We can observe here a chain of insertelement instructions building an <8 x double> vector. The instruction follows this format:

%result = insertelement <vector_type> <source_vector>, <scalar_value>, <index>

Using the snippet above, we can see that %27 is the initial vector. Because there is no prior value, the source is marked as poison, the scalar value it’s inserting is the value %24, and the index is 0. From there, each subsequent instruction feeds the result of the previous line its source vector operand.

Once the vector is completely packed at %34, it serves as an operand to the vector.reduce.fadd intrinsic (maps to vfredosum). The LLVM LangRef explains how this intrinsic sums up the elements in the second operand (34%), and adds the first operand (0.0), and stores the result (%35). The pseudocode provided by the LangRef probably explains this better.

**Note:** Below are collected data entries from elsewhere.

/-- The store, the margin plan, the scrubber and sleep (R358, R367, R477, R502 to R505, R516, R529, R547). -/
def Obligations.StoreEventsComplete : Prop :=
  ∀ (s : State) (d : Nat),
    let n := (s.dx d).nv
    let x := s.dx d
    (∀ j js aon chold good, n.queue = j :: js → s.nvPowered d = true → (aonOk aon && choldOk chold) = false →
      ∃ t, exec (.nvPageWrite d aon chold good) s = .next t ∧ (t.dx d).nv.rejCnt = satInc n.rejCnt ∧ bit (t.dx d).nv.hist 1 = true ∧
        (t.dx d).nv.writeCnt = n.writeCnt ∧ (n.undo = none → (t.dx d).nv.cells = n.cells) ∧
        (s.belay.phase ≠ 2 → j.ofRom = false → (t.dx d).nv.queue = dropChan j.chan js)) ∧
    (∀ j js aon chold, n.queue = j :: js → j.fin = .none → s.nvPowered d = true → aonOk aon = true → choldOk chold = true →
      ∃ t, exec (.nvPageWrite d aon chold 0) s = .next t ∧ (t.dx d).nv.writeCnt = satInc n.writeCnt ∧
        ((n.resolve j.work).rest = none → (t.dx d).nv.queue = js) ∧
        (∀ w, (n.resolve j.work).rest = some w → (t.dx d).nv.queue = { j with work := w } :: js) ∧
        (∀ a b, j.work = .cells a b → (t.dx d).nv.cells = putCells n.cells a b allNew)) ∧
    (∀ j js aon chold, n.queue = j :: js → j.ofRom = false → s.nvPowered d = true → aonOk aon = true → choldOk chold = true →
      ∃ t, exec (.nvPageWrite d aon chold 3) s = .next t ∧ (t.dx d).nv.writeCnt = n.writeCnt ∧ bit (t.dx d).nv.hist 2 = true ∧
        (t.dx d).nv.queue = dropChan j.chan js) ∧
    (∀ page weak, s.nvPowered d = true → page < 4032 → n.queue = [] → ∃ t, exec (.marginScan d page weak) s = .next t ∧
      (t.dx d).age.scanPage = page ∧ (t.dx d).nv.queue = if weak then [{ work := .refresh page }] else []) ∧
    (∀ wear, s.fitted d = true → x.mode = 2 → s.leadLive = true → x.age.evalDue = true →
      let q := x.plan.tighten (x.age.rulePlan wear)
      ∃ t, exec (.marginPlanEval d wear) s = .next t ∧ (t.dx d).age.wear = wear ∧ (t.dx d).age.evalAt = some x.age.opMs ∧
        (x.plan.stored = true → q = x.plan → (t.dx d).plan = x.plan) ∧
        (x.plan.stored = false ∨ q ≠ x.plan → (t.dx d).plan = { q with
          stored := true, version := x.plan.version + 1, evalHours := x.age.hours, evalMts := s.mts })) ∧
    (∀ off, s.fitted d = true → parWord d off = true → x.bad.contains off = false →
      exec (.configScrub d [off]) s = .next ((s.modDx d fun y => { y with
        bad := x.bad ++ [off], parDue := x.bad ++ [off], parCnt := satAdd x.parCnt 1, parFaults := y.parFaults ++ [off],
        parStat := satFlag (setb y.parStat 0) 1 (satAdd x.parCnt 1), parLog := if bit y.parStat 0 then y.parLog else off }).after)) ∧
    (∀ off e a, s.fitted d = true → off % 4 = 0 → progAt off = some (e, a) → x.bad = [] → (s.stitch (28 * d + e)).loaded = true →
      (s.stitch (28 * d + e)).badParity.contains a = false → exec (.configScrub d [off]) s = .next ((s.modStitch (28 * d + e) fun u =>
        { u with badParity := u.badParity ++ [a] }).after)) ∧
    (∀ u, s.fitted d = true → u < 44 → s.unitIdle d u = true → x.asleep.contains u = false →
      exec (.fabricUnitSleep d u) s = .next ((s.modDx d fun y => { y with asleep := y.asleep ++ [u] }).after))


/-- One step runs the command at the front of the queue on the machine that holds the rest of the queue; a machine with nothing waiting
idles (the model's choice, log entry 1). -/
def Obligations.StepRunsFrontCommand : Prop :=
  (∀ (s : State) (c : Instr) (cs : List Instr), s.pending = c :: cs → step s = exec c { s with pending := cs }) ∧
  ∀ s : State, s.pending = [] → step s = .next s

/-- The machine right after reset meets the invariant. -/
def Obligations.ResetMeetsInvariant : Prop := State.reset.Inv

/-- Every step keeps the invariant: the flash stays canonical (the model's choice of form, log entry 4), the timebase never runs on an
undeclared oscillator (R42), and the part never has more than eight dies (R1). -/
def Obligations.StepKeepsInvariant : Prop := ∀ s t : State, s.Inv → step s = .next t → t.Inv

/-- No command changes the fused identity of the part, its fused values, or the queue of waiting commands (R1, R8). -/
def Obligations.CommandsKeepIdentityAndQueue : Prop :=
  ∀ (c : Instr) (s t : State), exec c s = .next t → t.part = s.part ∧ t.fused = s.fused ∧ t.pending = s.pending

/-- The flash changes only where a flash operation is done (R410): no other command, reset or power cycle changes a byte of it. -/
def Obligations.FlashChangesOnlyAtOperationEnd : Prop :=
  ∀ (c : Instr) (s t : State), (∀ ok, c ≠ .flashOperationDone ok) → exec c s = .next t → ∀ a, tget 0xFF t.host.flash a = tget 0xFF s.host.flash a

/-- Every stitch instruction of used codes is what its word decodes to, and a word that decodes is the word of what it decodes to (R360). -/
def Obligations.StitchWordsRoundTrip : Prop :=
  (∀ i : SInstr, i.used = true → decodeStitch i.encode = some i) ∧
  ∀ (w : Word) (i : SInstr), decodeStitch w = some i → i.used = true ∧ i.encode = w

/-- Words written out from the table of R360, and words it does not use. -/
def Obligations.StitchDecodesTableWords : Prop :=
  decodeStitch 0x00000000 = some .halt ∧ decodeStitch 0x0B008001 = some (.waitEvent 3 0x8001) ∧
  decodeStitch 0x120003E8 = some (.waitTime 1 1000) ∧ decodeStitch 0x1978F9C0 = some (.setField 1 0x78 31 7) ∧
  decodeStitch 0x20790840 = some (.clrField 0x79 1 1) ∧ decodeStitch 0x2D4007C0 = some (.read 5 0x40 0 31) ∧
  decodeStitch 0x32A0FFFF = some (.cmp 2 (.imm 1 0xFFFF)) ∧ decodeStitch 0x3A00000C = some (.branch 2 12) ∧
  decodeStitch 0x42900001 = some (.add 2 true 0 (.imm 0 1)) ∧ decodeStitch 0x4F000005 = some (.loop 7 5) ∧
  decodeStitch 0x5000000F = some (.emitDb 15) ∧ decodeStitch 0x51AA0000 = some (.emitRec 0xAA) ∧
  decodeStitch 0x58000000 = none ∧ decodeStitch 0x00000001 = none ∧ decodeStitch 0x16000000 = none ∧ decodeStitch 0x3F000000 = none ∧
  decodeStitch 0x30E00000 = none ∧ decodeStitch 0x52000000 = none

/-- An engine at a word with bad parity, or at a word that R360 does not use, ends its invocation at that word: FAULT_H is set, ENABLE is
cleared, the unit writes that wait are dropped, and no register of the engine changes (R359, R378). -/
def Obligations.StitchFetchFaults : Prop :=
  ∀ (s : State) (e : Nat) (i : Instr), s.hasStitch e = true → (s.stitch e).runs = true →
    ((s.stitch e).badParity.contains (s.stitch e).pc = true ∨ decodeStitch ((s.stitch e).prog.getD (s.stitch e).pc 0) = none) →
    i ∈ [Instr.halt e, .waitEvent e, .waitTime e, .setField e, .clrField e, .read e, .cmp e, .branch e, .add e, .loop e, .emit e] →
    ∃ u : Stitch, exec i s = .next ((s.setStitch e u).ran e) ∧ u.busy = false ∧ u.enable = false ∧ bit u.hist 1 = true ∧ u.wq = [] ∧
      u.g = (s.stitch e).g ∧ u.loc = (s.stitch e).loc ∧ u.prog = (s.stitch e).prog ∧ u.runCnt = satInc (s.stitch e).runCnt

float sequential_fadd(start_value, input_vector)
  result = start_value // This is -0.00000
  for i = 0 to length(input_vector) // Traverses every element in %34
    result = result + input_vector[i]
  return result

Intrinsic

LLVM intrinsics are built-in functions that map directly to low-level architecture instructions, but can be hard to express in normal LLVM IR semantics. They give the compiler a better understanding of a hardware operation, allowing it to generate more efficient assembly.

Since the behaviour is already introduced by the middle-end, we can rule out the RISCV backend. I can confidently say that it was some middle-end pass causing this behaviour.

This gives us a better idea of what to isolate. I ran git log on the dates of when the builds were ran, and grepped for keywords. After hitting a couple of dead-ends, I found a promising lead when I filtered specifically for reduction.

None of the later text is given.